BEGIN

-- ==== Sys2Proof/Slots.lean ====
section
/-! DEFINITION. The operations of the six slots of a bundle as decoded terms, one constructor per opcode (R108, R109, R149, R153, R165, R199, R239, R248). Fields stand in the order of the encoding, highest bits first. -/

namespace Sys2Proof

/-- Scalar-slot operations (R199). -/
inductive ScalarOp where
  | snop
  | sadd (d a b : BitVec 5) (ov : BitVec 2) (sub : BitVec 1)
  | saddi (d a : BitVec 5) (imm : BitVec 19)
  | smul (d a b : BitVec 5) (ov : BitVec 2)
  | slogic (d a b : BitVec 5) (fn : BitVec 2)
  | sshift (d a b : BitVec 5) (kind : BitVec 2) (reg : BitVec 1) (amt : BitVec 6) (mode : BitVec 2)
  | sminmax (d a b : BitVec 5) (max uns : BitVec 1)
  | scmp (d a b : BitVec 5) (cond : BitVec 3)
  | ssel (d a b c : BitVec 5)
  | slui (d : BitVec 5) (imm : BitVec 24)
  | smovi (d : BitVec 5) (imm : BitVec 29)
  | sfeat (d : BitVec 5) (index : BitVec 3)
  | amov (ad : BitVec 4) (sa : BitVec 5) (imm : BitVec 19)
  | aadd (ad aa : BitVec 4) (imm : BitVec 19)
  | aget (sd : BitVec 5) (aa : BitVec 4)
  | lbegin (frame : BitVec 3) (creg : BitVec 1) (sa : BitVec 5) (count : BitVec 19)
  | linc (frame : BitVec 3) (slot : BitVec 2) (ar : BitVec 4) (en : BitVec 1) (inc : BitVec 19)
  | snext (f nreg : BitVec 1) (sa : BitVec 5) (entry : BitVec 13)
  | sown (handle : BitVec 6) (owner : BitVec 2)
  deriving DecidableEq, Repr

/-- Vector-slot operations (R165). -/
inductive VectorOp where
  | vnop
  | vadd (d a b : BitVec 5) (ov : BitVec 2) (sub : BitVec 1)
  | vmul (d a b : BitVec 5) (sgn ah bh : BitVec 1)
  | vmulh (d a b : BitVec 5) (sh : BitVec 6) (mode : BitVec 2)
  | vshift (d a b : BitVec 5) (kind : BitVec 3) (lane : BitVec 1) (amt : BitVec 6) (mode : BitVec 2)
  | vlogic (d a b : BitVec 5) (fn : BitVec 2)
  | vminmax (d a b : BitVec 5) (max uns : BitVec 1)
  | vcount (d a : BitVec 5) (cls : BitVec 1)
  | vcmp (md : BitVec 3) (a b : BitVec 5) (cond : BitVec 3)
  | vsel (d a b : BitVec 5) (ms : BitVec 3)
  | vperm (d a b : BitVec 5) (pat : BitVec 3) (p : BitVec 5)
  | vunpk (d a b : BitVec 5) (fmt : BitVec 4) (part : BitVec 3) (k : BitVec 10) (kreg : BitVec 1) (mode : BitVec 2)
  | vpack (d a b : BitVec 5) (fmt : BitVec 4) (part : BitVec 3) (k : BitVec 10) (kreg : BitVec 1) (mode : BitVec 2) (rule : BitVec 1)
  | vlut (d a : BitVec 5) (th : BitVec 6) (t16 : BitVec 1)
  | vmovi (d : BitVec 5) (imm : BitVec 32)
  | vsplat (d ss : BitVec 5)
  | vget (sd a lane : BitVec 5)
  | mset (md : BitVec 3) (imm : BitVec 32)
  | mlogic (md ma mb : BitVec 3) (fn : BitVec 2)
  deriving DecidableEq, Repr

/-- Matrix-slot operations (R109, R149, R153). -/
inductive MatrixOp where
  | mnop (warm : BitVec 1)
  | mload (bank : BitVec 1) (xh : BitVec 6) (ax rows : BitVec 4) (klen : BitVec 7)
  | mstream (bank : BitVec 1) (wh : BitVec 6) (aw : BitVec 4) (ss : BitVec 5) (kind ovw : BitVec 1)
  | mtile (xh : BitVec 6) (ax : BitVec 4) (wh : BitVec 6) (aw : BitVec 4) (ss : BitVec 5) (kind ovw : BitVec 1)
  | manchor (group : BitVec 4) (kind : BitVec 1) (anchor : BitVec 10)
  | mread (vd : BitVec 5) (row : BitVec 4) (entry : BitVec 10) (shift : BitVec 7) (mode : BitVec 2) (sreg kind : BitVec 1)
  | mprobe (group : BitVec 4) (sd : BitVec 5) (clear : BitVec 1)
  deriving DecidableEq, Repr

/-- Load-slot operations (R239). -/
inductive LoadOp where
  | lnop
  | ldv (d : BitVec 5) (h : BitVec 6) (ar : BitVec 4) (off : BitVec 17)
  | lds (d : BitVec 5) (h : BitVec 6) (ar : BitVec 4) (off : BitVec 17)
  | ldvs (d : BitVec 5) (h : BitVec 6) (ar : BitVec 4) (dim : BitVec 3) (sx : BitVec 1) (step : BitVec 13)
  | ldvg (d : BitVec 5) (h : BitVec 6) (ar : BitVec 4) (ih : BitVec 6) (sx : BitVec 1)
  deriving DecidableEq, Repr

/-- Store-slot operations (R239). -/
inductive StoreOp where
  | snopst
  | stv (vs : BitVec 5) (h : BitVec 6) (ar firstw nw : BitVec 4) (off : BitVec 9)
  | sts (ss : BitVec 5) (h : BitVec 6) (ar : BitVec 4) (off : BitVec 17)
  | stvs (vs : BitVec 5) (h : BitVec 6) (ar : BitVec 4) (dim : BitVec 3) (step : BitVec 13)
  | stvg (vs : BitVec 5) (h : BitVec 6) (ar : BitVec 4) (ih : BitVec 6)
  deriving DecidableEq, Repr

/-- Sync-slot operations (R248). -/
inductive SyncOp where
  | synop
  | wait (tally : BitVec 6) (sub : BitVec 1) (thr : BitVec 19)
  | waitReg (tally : BitVec 6) (sub : BitVec 1) (sa : BitVec 5)
  | test (tally : BitVec 6) (sd : BitVec 5)
  | tadd (tally : BitVec 6) (neg : BitVec 1) (amt : BitVec 19)
  | taddReg (tally : BitVec 6) (neg : BitVec 1) (sa : BitVec 5)
  | sig (sa : BitVec 5)
  | bar (group : BitVec 6)
  | post (src sb : BitVec 5) (count : BitVec 2) (vec : BitVec 1)
  | select (mask : BitVec 8) (rot : BitVec 1) (sd : BitVec 5)
  | release (ring : BitVec 3)
  | cadd (ctally : BitVec 12) (amount : BitVec 15)
  | cwait (ctally : BitVec 12) (sa : BitVec 5)
  | cput (plot : BitVec 8) (sa : BitVec 5)
  | ctake (sd : BitVec 5)
  | amsg (sa sb : BitVec 5) (handler : BitVec 4) (count : BitVec 2)
  deriving DecidableEq, Repr

end Sys2Proof
end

END

▸ **What to produce**:
The full listing must come back exactly as given.

▸ **Answer space**:
-- ==== Sys2Proof/Slots.lean ====
section
/-! DEFINITION. The operations of the six slots of a bundle as decoded terms, one constructor per opcode (R108, R109, R149, R153, R165, R199, R239, R248). Fields stand in the order of the encoding, highest bits first. -/

namespace Sys2Proof

/-- Scalar-slot operations (R199). -/
inductive ScalarOp where
  | snop
  | sadd (d a b : BitVec 5) (ov : BitVec 2) (sub : BitVec 1)
  | saddi (d a : BitVec 5) (imm : BitVec 19)
  | smul (d a b : BitVec 5) (ov : BitVec 2)
  | slogic (d a b : BitVec 5) (fn : BitVec 2)
  | sshift (d a b : BitVec 5) (kind : BitVec 2) (reg : BitVec 1) (amt : BitVec 6) (mode : BitVec 2)
  | sminmax (d a b : BitVec 5) (max uns : BitVec 1)
  | scmp (d a b : BitVec 5) (cond : BitVec 3)
  | ssel (d a b c : BitVec 5)
  | slui (d : BitVec 5) (imm : BitVec 24)
  | smovi (d : BitVec 5) (imm : BitVec 29)
  | sfeat (d : BitVec 5) (index : BitVec 3)
  | amov (ad : BitVec 4) (sa : BitVec 5) (imm : BitVec 19)
  | aadd (ad aa : BitVec 4) (imm : BitVec 19)
  | aget (sd : BitVec 5) (aa : BitVec 4)
  | lbegin (frame : BitVec 3) (creg : BitVec 1) (sa : BitVec 5) (count : BitVec 19)
  | linc (frame : BitVec 3) (slot : BitVec 2) (ar : BitVec 4) (en : BitVec 1) (inc : BitVec 19)
  | snext (f nreg : BitVec 1) (sa : BitVec 5) (entry : BitVec 13)
  | sown (handle : BitVec 6) (owner : BitVec 2)
  deriving DecidableEq, Repr

/-- Vector-slot operations (R165). -/
inductive VectorOp where
  | vnop
  | vadd (d a b : BitVec 5) (ov : BitVec 2) (sub : BitVec 1)
  | vmul (d a b : BitVec 5) (sgn ah bh : BitVec 1)
  | vmulh (d a b : BitVec 5) (sh : BitVec 6) (mode : BitVec 2)
  | vshift (d a b : BitVec 5) (kind : BitVec 3) (lane : BitVec 1) (amt : BitVec 6) (mode : BitVec 2)
  | vlogic (d a b : BitVec 5) (fn : BitVec 2)
  | vminmax (d a b : BitVec 5) (max uns : BitVec 1)
  | vcount (d a : BitVec 5) (cls : BitVec 1)
  | vcmp (md : BitVec 3) (a b : BitVec 5) (cond : BitVec 3)
  | vsel (d a b : BitVec 5) (ms : BitVec 3)
  | vperm (d a b : BitVec 5) (pat : BitVec 3) (p : BitVec 5)
  | vunpk (d a b : BitVec 5) (fmt : BitVec 4) (part : BitVec 3) (k : BitVec 10) (kreg : BitVec 1) (mode : BitVec 2)
  | vpack (d a b : BitVec 5) (fmt : BitVec 4) (part : BitVec 3) (k : BitVec 10) (kreg : BitVec 1) (mode : BitVec 2) (rule : BitVec 1)
  | vlut (d a : BitVec 5) (th : BitVec 6) (t16 : BitVec 1)
  | vmovi (d : BitVec 5) (imm : BitVec 32)
  | vsplat (d ss : BitVec 5)
  | vget (sd a lane : BitVec 5)
  | mset (md : BitVec 3) (imm : BitVec 32)
  | mlogic (md ma mb : BitVec 3) (fn : BitVec 2)
  deriving DecidableEq, Repr

/-- Matrix-slot operations (R109, R149, R153). -/
inductive MatrixOp where
  | mnop (warm : BitVec 1)
  | mload (bank : BitVec 1) (xh : BitVec 6) (ax rows : BitVec 4) (klen : BitVec 7)
  | mstream (bank : BitVec 1) (wh : BitVec 6) (aw : BitVec 4) (ss : BitVec 5) (kind ovw : BitVec 1)
  | mtile (xh : BitVec 6) (ax : BitVec 4) (wh : BitVec 6) (aw : BitVec 4) (ss : BitVec 5) (kind ovw : BitVec 1)
  | manchor (group : BitVec 4) (kind : BitVec 1) (anchor : BitVec 10)
  | mread (vd : BitVec 5) (row : BitVec 4) (entry : BitVec 10) (shift : BitVec 7) (mode : BitVec 2) (sreg kind : BitVec 1)
  | mprobe (group : BitVec 4) (sd : BitVec 5) (clear : BitVec 1)
  deriving DecidableEq, Repr

/-- Load-slot operations (R239). -/
inductive LoadOp where
  | lnop
  | ldv (d : BitVec 5) (h : BitVec 6) (ar : BitVec 4) (off : BitVec 17)
  | lds (d : BitVec 5) (h : BitVec 6) (ar : BitVec 4) (off : BitVec 17)
  | ldvs (d : BitVec 5) (h : BitVec 6) (ar : BitVec 4) (dim : BitVec 3) (sx : BitVec 1) (step : BitVec 13)
  | ldvg (d : BitVec 5) (h : BitVec 6) (ar : BitVec 4) (ih : BitVec 6) (sx : BitVec 1)
  deriving DecidableEq, Repr

/-- Store-slot operations (R239). -/
inductive StoreOp where
  | snopst
  | stv (vs : BitVec 5) (h : BitVec 6) (ar firstw nw : BitVec 4) (off : BitVec 9)
  | sts (ss : BitVec 5) (h : BitVec 6) (ar : BitVec 4) (off : BitVec 17)
  | stvs (vs : BitVec 5) (h : BitVec 6) (ar : BitVec 4) (dim : BitVec 3) (step : BitVec 13)
  | stvg (vs : BitVec 5) (h : BitVec 6) (ar : BitVec 4) (ih : BitVec 6)
  deriving DecidableEq, Repr

/-- Sync-slot operations (R248). -/
inductive SyncOp where
  | synop
  | wait (tally : BitVec 6) (sub : BitVec 1) (thr : BitVec 19)
  | waitReg (tally : BitVec 6) (sub : BitVec 1) (sa : BitVec 5)
  | test (tally : BitVec 6) (sd : BitVec 5)
  | tadd (tally : BitVec 6) (neg : BitVec 1) (amt : BitVec 19)
  | taddReg (tally : BitVec 6) (neg : BitVec 1) (sa : BitVec 5)
  | sig (sa : BitVec 5)
  | bar (group : BitVec 6)
  | post (src sb : BitVec 5) (count : BitVec 2) (vec : BitVec 1)
  | select (mask : BitVec 8) (rot : BitVec 1) (sd : BitVec 5)
  | release (ring : BitVec 3)
  | cadd (ctally : BitVec 12) (amount : BitVec 15)
  | cwait (ctally : BitVec 12) (sa : BitVec 5)
  | cput (plot : BitVec 8) (sa : BitVec 5)
  | ctake (sd : BitVec 5)
  | amsg (sa sb : BitVec 5) (handler : BitVec 4) (count : BitVec 2)
  deriving DecidableEq, Repr

end Sys2Proof
end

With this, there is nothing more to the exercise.